> **PROBLEM**: Whenever a line in the listing contains "mstart", copy that line.

** DATA SHOWN follows **

/-- Each command that fails a check of its rule completes with the status that the rule gives and changes nothing. Otherwise:
ERRLOG_READ of one entry answers its two words and, with CONSUME, takes it and those before it out; an empty answer is zeros; a
longer read of no entry answers 0 and stores nothing, and any other stores its entries by write-through and answers their count
(15 R406, logWrites). SCRUB_RATE answers the old rates and the lines left and sets the rates (R409). INJECT answers the stored
bits and changes them as MODE says; a memory line's runs as a program (R411). POISON_CLEAR clears a berth line's poison, or a
cached line's that is present whole, leaving every sector dirty, and answers whether there was any; a line that is not cached is
fetched first (R412). ENGINE_RESET of an engine whose domain is in Frost, or of one with nothing under way, ends at once;
otherwise it answers how many items and commands it gave up (16 R430). What an engine that a command starts does in the same
step is said by `State.onward`. A scrub's step with no scrub on changes nothing; one that finds every stored word agreeing with
its code, and no upset, only moves on, and at RATE 0 only the upset acts (R409, log 20). A memory scrub's step passes a dense
line that is cached, posts the event after the last and starts again where it repeats (R410). -/
def Obligations.ErrorCommands : Prop :=
  ∀ (s : State) (p : CmdPkt) (c : Rec) (m : Mach),
    let ends := fun (row : Instr) (st : Nat) (res : List W64) (m' : Mach) => exec row s = .next (s.put (complete s.fx c st res m'))
    let becomes := fun (row : Instr) (m' : Mach) => exec row s = .next (s.onward c m m')
    (Begins s (.errlogRead p) c m →
      let row := Instr.errlogRead p
      let cnt := fld c.pkt.p0 26 16
      let dest := c.pkt.p1
      let ents := match logStart m (fld c.pkt.p0 15 0) with | some i => (m.err.log.drop i).take cnt | none => []
      let eat : Option (BitVec 16) := if cFlag c 0 then ents.getLast?.map fun e => BitVec.ofNat 16 (fld e.1 47 32) else none
      let ate := match eat with | some n => eatLog n m | none => m
      let homed := rangeHomed s.fx m dest (cnt * 16)
      let rs := rangeRuns s.fx m dest (cnt * 16)
      let bad := fld dest 3 0 ≠ 0 ∨ (homed ∧ !runsAll (fun l => (rangeOf m l).isNone) rs) ∨ mapMeets s.fx rs
      (cnt = 0 ∨ 1024 < cnt → ends row csBadParam [] m) ∧
      (cnt = 1 → (∀ e, ents = [e] → ends row csDone [e.1, e.2, seqWord ate] ate) ∧ (ents = [] → ends row csDone [0, 0, seqWord m] m)) ∧
      (2 ≤ cnt → cnt ≤ 1024 →
        (bad → ends row csBadParam [] m) ∧
        (¬ bad → homed = false → ends row csMishomed [] m) ∧
        (¬ bad → homed = true → (logWrites s.fx m c.id dest 0 ents = [] → ends row csDone [BitVec.ofNat 64 ents.length, 0, seqWord ate] ate) ∧
          becomes row (pumpErrlog s.fx c (logWrites s.fx m c.id dest 0 ents).length ents.length eat
            ((logWrites s.fx m c.id dest 0 ents).foldl (fun m a => doOwn s.fx a m)
              (runOn c (.errlog (logWrites s.fx m c.id dest 0 ents).length ents.length eat) m)))))) ∧
    (Begins s (.scrubRate p) c m →
      let e := m.err
      let n := c.pkt.p3.toNat
      let four := decide (cLen c = 4)
      let bad := four && (decide (fld c.pkt.p2 6 0 ≠ 0) || decide (n % 128 ≠ 0) || decide (n < 128) || decide (n > 2 ^ 35))
      let e1 := { e with rate := BitVec.ofNat 16 (fld c.pkt.p0 15 0) }
      (bad = true → ends (.scrubRate p) csBadParam [] m) ∧
      (bad = false → four = true → rangeHomed s.fx m c.pkt.p2 n = false → ends (.scrubRate p) csMishomed [] m) ∧
      let map := mapMeets s.fx (rangeRuns s.fx m c.pkt.p2 n)
      (bad = false → four = true → rangeHomed s.fx m c.pkt.p2 n = true → map = true → ends (.scrubRate p) csBadParam [] m) ∧
      (bad = false → four = true → rangeHomed s.fx m c.pkt.p2 n = true → map = false →
        ends (.scrubRate p) csDone [BitVec.ofNat 64 (e.mrate.toNat * 2 ^ 16 + e.rate.toNat), BitVec.ofNat 64 (e.mlines - e.mpos)]
          { m with err := { e1 with
            mrate := BitVec.ofNat 16 (fld c.pkt.p1 15 0)
            mrepeat := bit c.pkt.p1 16
            mstart := c.pkt.p2
            mlines := n / 128
            mpos := 0 } }) ∧
      (four = false →
        ends (.scrubRate p) csDone [BitVec.ofNat 64 (e.mrate.toNat * 2 ^ 16 + e.rate.toNat), BitVec.ofNat 64 (e.mlines - e.mpos)] { m with err := e1 })) ∧
    (Begins s (.inject p) c m →
      let row := Instr.inject p
      let mode := b2n (cFlag c 0) + 2 * b2n (cFlag c 1)
      let arr := fld c.pkt.p0 7 0
      let loc := fld c.pkt.p0 63 8
      let badLine := mode = 1 ∨ 2 ^ 35 ≤ loc ∨ loc % 128 ≠ 0 ∨ m.regs.lv = false
      (confPresent m = true → ends row csDenied [] m) ∧
      (confPresent m = false → (mode = 3 ∨ 5 < arr) → ends row csBadParam [] m) ∧
      (confPresent m = false → mode ≠ 3 → arr = 5 → badLine → ends row csBadParam [] m) ∧
      (confPresent m = false → mode ≠ 3 → arr = 5 → ¬ badLine →
        let l : LineNo := BitVec.ofNat 28 (loc / 128)
        let f := if mode = 2 then some (c.pkt.p1, c.pkt.p2) else none
        becomes row (pumpInject s.fx c l f false (runOn c (.inject l f false) m))) ∧
      (confPresent m = false → mode ≠ 3 → arr < 5 →
        (rawGet m arr loc = none → ends row csBadParam [] m) ∧
        (∀ d k, rawGet m arr loc = some (d, k) →
          let asks := fun (x : W64) (y : BitVec 8) => ends row csDone [d, k.zeroExtend 64] (rawFlip arr loc x y m)
          (mode = 0 → asks 0 0) ∧ (mode = 1 → asks (d ^^^ c.pkt.p1) (k ^^^ c.pkt.p2.extractLsb' 0 8)) ∧
          (mode = 2 → asks c.pkt.p1 (c.pkt.p2.extractLsb' 0 8))))) ∧
    (Begins s (.poisonClear p) c m →
      let row := Instr.poisonClear p
      let a := c.pkt.p0
      let b := berthOf m (bIdx a)
      (cFlag c 0 = true →
        (berthHome s.fx m a = false → ends row csMishomed [] m) ∧
        (berthHome s.fx m a = true → fld a 6 0 ≠ 0 → ends row csBadParam [] m) ∧
        (fld a 6 0 = 0 → berthHome s.fx m a = true → lostObj m 1 (bIdx a) = true → ends row csDenied [] m) ∧
        (fld a 6 0 = 0 → berthHome s.fx m a = true → lostObj m 1 (bIdx a) = false → b.valid = true → b.gen = bGen a → bOff a < (b.size.toNat + 1) * 4096 →
          let q := berthPlace m b (bOff a)
          let t := tagAt m q.1 q.2
          (t.poison = false → ends row csDone [0] m) ∧
          (t.poison = true → ends row csDone [1] (setTag q.1 q.2 { t with poison := false } m)))) ∧
      (cFlag c 0 = false →
        (fld a 6 0 ≠ 0 → ends row csBadParam [] m) ∧
        (fld a 6 0 = 0 → lineAt s.fx m a = none → ends row csMishomed [] m) ∧
        (∀ l, fld a 6 0 = 0 → lineAt s.fx m a = some l →
          let conf := (rangeOf m l).any fun r => (kslot m r.keyslot).conf
          (conf = true → ends row csDenied [] m) ∧
          (conf = false →
            becomes row (pumpClear s.fx c l false false false (runOn c (.poison l false false false) m)) ∧
            (∀ way, (ticketFor m l).isSome = false → m.sparse.fills = [] → awake m [dTag (quadOf l), dWay m (setOf l) way] = true → sound m = true →
              hitWay m l = some way →
              let t := tagAt m (setOf l) way
              (t.poison = false → ends row csDone [0] m) ∧
              (t.poison = true → t.v = 0xF → way ∉ fillingWays m (setOf l) →
                ends row csDone [1] (markRewritten l (setTag (setOf l) way { t with v := 0xF, d := 0xF, poison := false } m)))))))) ∧
    (Begins s (.engineReset p) c m →
      let row := Instr.engineReset p
      let e := fld c.pkt.p0 2 0
      let frost := fun (d : Nat) => decide ((dom m d).season = .frost)
      let cold := (e = 0 && frost dRed) || ((e = 1 || e = 2) && frost dEngine) || (e = 4 && frost dCipher)
      let gaveUp := fun (n k : Nat) (m' : Mach) => becomes row (complete s.fx c csDone [BitVec.ofNat 64 n, BitVec.ofNat 64 k] m')
      (5 ≤ e → ends row csBadParam [] m) ∧
      (e < 5 → cold = true → ends row csDone [] m) ∧
      (cold = false →
        (e = 0 → let r := resetReduction s.fx m; gaveUp r.2 0 r.1) ∧
        (e = 1 → let r := cancelProgs s.fx isCopy dropDigest m; gaveUp 0 r.2 r.1) ∧
        (e = 2 → let r := cancelProgs s.fx isMaint (fun _ m => m) m; gaveUp 0 r.2 (stopFrosts r.1)) ∧
        (e = 3 → let r := pullAccs (fun op _ => decide (op ∈ atomicOps)) (closeOff stRetry) m; gaveUp r.2 0 r.1) ∧
        (e = 4 → ends row csDone [0, 0] m) ∧
        (e = 1 → m.cmds.running = [] → ends row csDone [0, 0] m))) ∧
    (∀ n, resting n = true → s.onward c m n = s.put n) ∧
    (resting s.m = true →
      let n := s.m
      (∀ u, scrubsRun n = false → exec (.scrubStep u) s = .next s) ∧
      (n.err.rate = 0 → exec (.scrubStep none) s = .next s) ∧
      (∀ u, scrubsRun n = true → (disturb s.fx u n).err.rate = 0 → exec (.scrubStep (some u)) s = .next (s.after (disturb s.fx u n))) ∧
      (sound n = true → scrubsRun n = true → n.err.rate ≠ 0 →
        exec (.scrubStep none) s = .next (s.put { n with err := { n.err with scrubPos := (n.err.scrubPos + 1) % 131072 } })) ∧
      (∀ u, exec (.scrubStep u) s = .next (s.after (scrubStep s.fx u n))) ∧
      (scrubsRun n = false ∨ n.err.mrate = 0 ∨ n.err.mlines ≤ n.err.mpos → exec .memoryScrubStep s = .next s) ∧
      (∀ l, scrubsRun n = true → n.err.mrate ≠ 0 → n.err.mpos < n.err.mlines → runsAt (scrubRuns s.fx n) n.err.mpos = some l → sound n = true →
        n.sparse.locked ≠ some (BitVec.ofNat 23 (granOf l)) → mapAwake s.fx l n = true → storedForm s.fx l n = .dense n → (hitWay n l).isSome = true →
        let moved := { n with err := { n.err with mpos := n.err.mpos + 1 } }
        let again := if n.err.mrepeat then { n with err := { n.err with mpos := 0 } } else moved
        (n.err.mpos + 1 < n.err.mlines → exec .memoryScrubStep s = .next (s.put moved)) ∧
        (n.err.mpos + 1 = n.err.mlines → exec .memoryScrubStep s = .next (s.put (post s.fx 0x0E n.err.mstart again)))) ∧
      exec .memoryScrubStep s = .next (s.after (memScrubStep s.fx n)))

** End of DATA SHOWN **

> **EXERCISE OUTPUT**:
            mstart := c.pkt.p2
        (n.err.mpos + 1 = n.err.mlines → exec .memoryScrubStep s = .next (s.put (post s.fx 0x0E n.err.mstart again)))) ∧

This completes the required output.